Хрустальные дворцы архитектура сна гармонично пристраивает к воздушным замкам, а ведь именно их понастроила в последний год бодрствования царевна Софья. Впрочем, куколке, собирающейся превратиться в имаго, осуждать ли гусеницу за мечты? Когда Универсум, – если не называть эту сущность неудобным для произнесения именем, – требует платы за то, чтобы гусеница стала ослепительно красивым Князем Тьмы, самое малое, чего он сделает, это превратит ее в куколку, в Спящую Красавицу, и скажи еще спасибо, что не в Царевну Лягушку, тем более хотя бы не в Русалочку, а последнее особенно опасно, если тебя понесло в метаморфозы на датской земле.
Предикторы не заглядывают в будущее на столетия. Что понял бы молодой предиктор Тиресий в рутинной для нашего времени операции по перемене пола? Что разобрала бы в раскопках Шлимана Кассандра? Чему удивился бы древний грек Эпименид, предсказавший изгнание чумы из Афин, узнав об антибиотиках и современных средствах дезинтоксикации организма? Кстати, как раз Эпимениду однажды вздремнулось в пещере. Проснулся и вышел он из нее через полвека. Конечно, «одряхлел он во столько дней, сколько проспал лет», как пишет о том старый сплетник Диоген Лаэртский. Может, и правда: в пещере лежал, без ухода, змеи, поди, об него согревались, короче никакой гигиены, уж точно никакого хрустального дворца и внутривенного питания. Уход нужен, уход, падренька, и все будет путем.
Обычно предиктор заглядывает в будущее до ближайшего кризиса, это самое большее лет двадцать, ну, немного дальше, – а что там потом, так не лучше ли решать проблемы по мере их поступления? Если ясно, что в ближайшие двадцать лет никакие спящие не проснутся и своим вторжением в мир его не возмутят – нечего пока о них тревожиться. Голландскому шахматисту в Штатах нынче свое настоящее впервые было куда интересней любого чужого будущего. Южноафриканский любитель отливного серфинга то ли катался в отливе на Мышегорьевском пляже под Кейптауном, то ли курил какой-то слабый наркотик, и заметных признаков жизни не подавал. Татарская пророчица, как обычно, была себе на уме. Заглядывать в будущее на тридцать лет? Хватит и тех неприятностей, что сегодня есть.
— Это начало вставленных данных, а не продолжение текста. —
/-- A generator's change leaves the other generators and flow monitors. -/
theorem withGen_other (h : k ≠ b) : (p.withGen b f).gen k = p.gen k ∧ (p.withGen b f).flow k = p.flow k := by
  refine ⟨by rw [gen_withGen, if_neg fun e => h e.1.symm], ?_⟩
  cases stops : (p.gen b).request && !(f (p.gen b)).request with
  | true => rw [withGen_broken stops]; exact flow_setFlow_other _ h
  | false => rw [withGen_unbroken stops]; rfl

/-- Of a flow monitor nothing changes but whether its window is broken. -/
def Flow.like (x y : Flow) : Prop := y = { x with broken := y.broken }

theorem Flow.like.refl (x : Flow) : Flow.like x x := rfl
theorem Flow.like.trans {x y z : Flow} (h : Flow.like x y) (k : Flow.like y z) : Flow.like x z := by
  unfold Flow.like at *
  rw [k, h]

theorem withGen_flow_like : Flow.like (p.flow k) ((p.withGen b f).flow k) := by
  cases stops : (p.gen b).request && !(f (p.gen b)).request with
  | false => rw [withGen_unbroken stops]; exact .refl _
  | true =>
    rw [withGen_broken stops, flow_setFlow]
    split
    · rename_i same
      rw [← same.1]
      rfl
    · exact .refl _

theorem withGen_rest : p.withGen b f = { p with out := { p.out with
    gens := (p.withGen b f).out.gens, flows := (p.withGen b f).out.flows } } := by
  cases stops : (p.gen b).request && !(f (p.gen b)).request with
  | false => rw [withGen_unbroken stops]
  | true => rw [withGen_broken stops]; rfl

theorem withGen_gens_length : (p.withGen b f).out.gens.length = p.out.gens.length := by
  cases stops : (p.gen b).request && !(f (p.gen b)).request with
  | false => rw [withGen_unbroken stops]; exact List.length_set ..
  | true => rw [withGen_broken stops]; exact List.length_set ..

end

/-- A command of one assigned bed. -/
theorem completes_assigned {i : Instr} {s : State} {c : Settings} {b : Nat} {f : Settings → Part → Part} {post : Part → Prop}
    (h : s.part.runs c) (assigned : c.assigned b = true)
    (hi : exec i s = .next (s.onPart (·.onRunning (onAssigned b f)))) (k : post (f c s.part)) : Completes i s post := by
  refine completes_running h hi ?_
  unfold onAssigned
  rw [if_pos assigned]
  exact k

/-- Settles O40: a period start, a pulse end and a rising edge. -/
theorem heaterPulses : Obligations.HeaterPulses := by
  intro s c b p g runs shaped assigned
  obtain ⟨_, _, _, _, _, gens, flows, _⟩ := shaped
  have inside : b.val < p.out.gens.length := by rw [show p.out.gens.length = 4 from gens]; exact b.isLt
  have inside' : b.val < p.out.flows.length := by rw [show p.out.flows.length = 4 from flows]; exact b.isLt
  refine ⟨?_, fun request short => ?_, ?_⟩
  · have new : (p.withGen b Gen.periodStart).gen b = g.periodStart := by rw [gen_withGen, if_pos ⟨rfl, inside⟩]
    refine completes_assigned runs assigned rfl ⟨new, ?_, fun j other => withGen_other other, withGen_rest⟩
    unfold heaterRequest
    rw [new, assigned]
    exact Bool.true_and _
  · have ended : g.pulseEnd (c.bed b).period = { g with phase := g.onTime } := if_pos ⟨request, short⟩
    have rests : ({ g with phase := g.onTime } : Gen).request = false := decide_eq_false (Nat.lt_irrefl _)
    have new : (p.withGen b (Gen.pulseEnd (c.bed b).period)).gen b = { g with phase := g.onTime } := by
      rw [gen_withGen, if_pos ⟨rfl, inside⟩]
      exact ended
    have stops : ((p.gen b).request && !(Gen.pulseEnd (c.bed b).period (p.gen b)).request) = true := by
      rw [show (p.gen b).request = true from request, show Gen.pulseEnd (c.bed b).period (p.gen b) = _ from ended, rests]
      rfl
    refine completes_assigned runs assigned rfl ⟨new, ?_, ?_, fun j other => withGen_other other, withGen_rest⟩
    · unfold heaterRequest
      rw [new, rests]
      exact Bool.and_false _
    · refine (congrArg (fun q : Part => q.flow b) (withGen_broken stops)).trans ?_
      exact flow_setFlow_same _ inside'
  · refine completes_assigned runs assigned rfl ⟨?_, fun j other => ?_, rfl⟩
    · exact flow_setFlow_same (p := p) _ inside'
    · exact flow_setFlow_other (p := p) _ other

/-! ### Demand and grant at the outputs -/

section
variable {c : Settings} {p : Part} {b : Nat}

theorem quell_beds : (quell c b p).beds = p.beds := by
  unfold quell
  split
  · exact withGen_beds p b _
  · rfl

/-- The demand of a bed formed again. -/
theorem bed_formDemand (inside : b < p.beds.length) : (formDemand c b p).bed b = { p.bed b with db := demandOf c p b } := by
  unfold formDemand
  dsimp only
  split
  · rename_i same
    rw [bed_of_beds quell_beds, same]
  · rw [bed_of_beds (computeGrant_beds _ c _), bed_withBed_same inside]

theorem bed_formDemand_other {j : Nat} (h : j ≠ b) : (formDemand c b p).bed j = p.bed j := by
  unfold formDemand
  dsimp only
  split
  · exact bed_of_beds quell_beds j
  · rw [bed_of_beds (computeGrant_beds _ c _), bed_withBed_other h]

theorem formDemand_beds_length : (formDemand c b p).beds.length = p.beds.length := by
  unfold formDemand
  dsimp only
  split
  · rw [quell_beds]
  · rw [computeGrant_beds, withBed_beds_length]

theorem demandOf_forcing (h : forcing c p b = true) : demandOf c p b = 0 := by
  unfold demandOf
  rw [h, Bool.or_true, Bool.true_or]
  rfl

/-- What the outputs keep of flow monitors and of AUX lines without a threshold, and of generators that give no heat. -/
structure OutKept (c : Settings) (p q : Part) : Prop where
  flow : ∀ k, Flow.like (p.flow k) (q.flow k)
  aux : ∀ k, (Settings.auxCfg c k).threshold = none → q.auxLine k = p.auxLine k
  cold : ∀ k, (p.gen k).onTime = 0 → (q.gen k).onTime = 0

theorem OutKept.refl (c : Settings) (p : Part) : OutKept c p p := ⟨fun _ => .refl _, fun _ _ => rfl, fun _ h => h⟩
theorem OutKept.trans {p q r : Part} (h : OutKept c p q) (k : OutKept c q r) : OutKept c p r :=
  ⟨fun j => (h.flow j).trans (k.flow j), fun j e => (k.aux j e).trans (h.aux j e), fun j e => k.cold j (h.cold j e)⟩
theorem OutKept.of_out {p q : Part} (h : q.out = p.out) : OutKept c p q :=
  ⟨fun k => by unfold Part.flow; rw [h]; exact .refl _, fun k _ => by unfold Part.auxLine; rw [h],
    fun k e => by unfold Part.gen at *; rw [h]; exact e⟩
Но если древние боги острова Буяна и его призраки от камней донжона оторваться не могли, то сущности более подвижные, вроде призрака датского адмирала и старого голландского художника, иной раз к ложу царевны приходили. Призракам, в отличие от предсказателей, привычно ожидать столетиями, что они заинтересуют кого-то, и еще дольше приходится ждать, что появится кто-то, кому интересны они. Адмирал, уставший от призывов тех, кому сам был задаром не нужен, но требовались его хорошо притопленные миллионы флоринов, от людской жадности устал. В земной жизни только и выпало ему удачи, что попасть в добрый час на прием к вкусно подпившему русскому царю, получить от него фартовую филькину грамоту на балтийское каперство да полгода с успехом поработать по основной профессии. Его «Веселая невеста» по сей день лежала на дне морском между Борнхольмом и Буяном, про нее фильмы снимались, до призрачных ли кинофильмов было призраку? Даже заинтересуйся он таковыми, никогда не смог бы он совместить того скомороха с экрана, с собою, настоящим пиратом. К тому после долгих лет заключения адмиралу в замке Галль вырезали язык, а потом удавили. Теперь скучал он в медленных коридорах столетий, появление русской царевны в его замке на Роделанде было каким-никаким, а событием. Говорить он с ней он все равно не мог, хотя русский и понимал. Но даже не спи она – все равно говорить бы с ней оказалось не о чем, так что адмирал всего лишь коротал века возле спящей красавицы. Ему шел пятый век, а в таком возрасте адмиралам любые женщины кажутся красавицами.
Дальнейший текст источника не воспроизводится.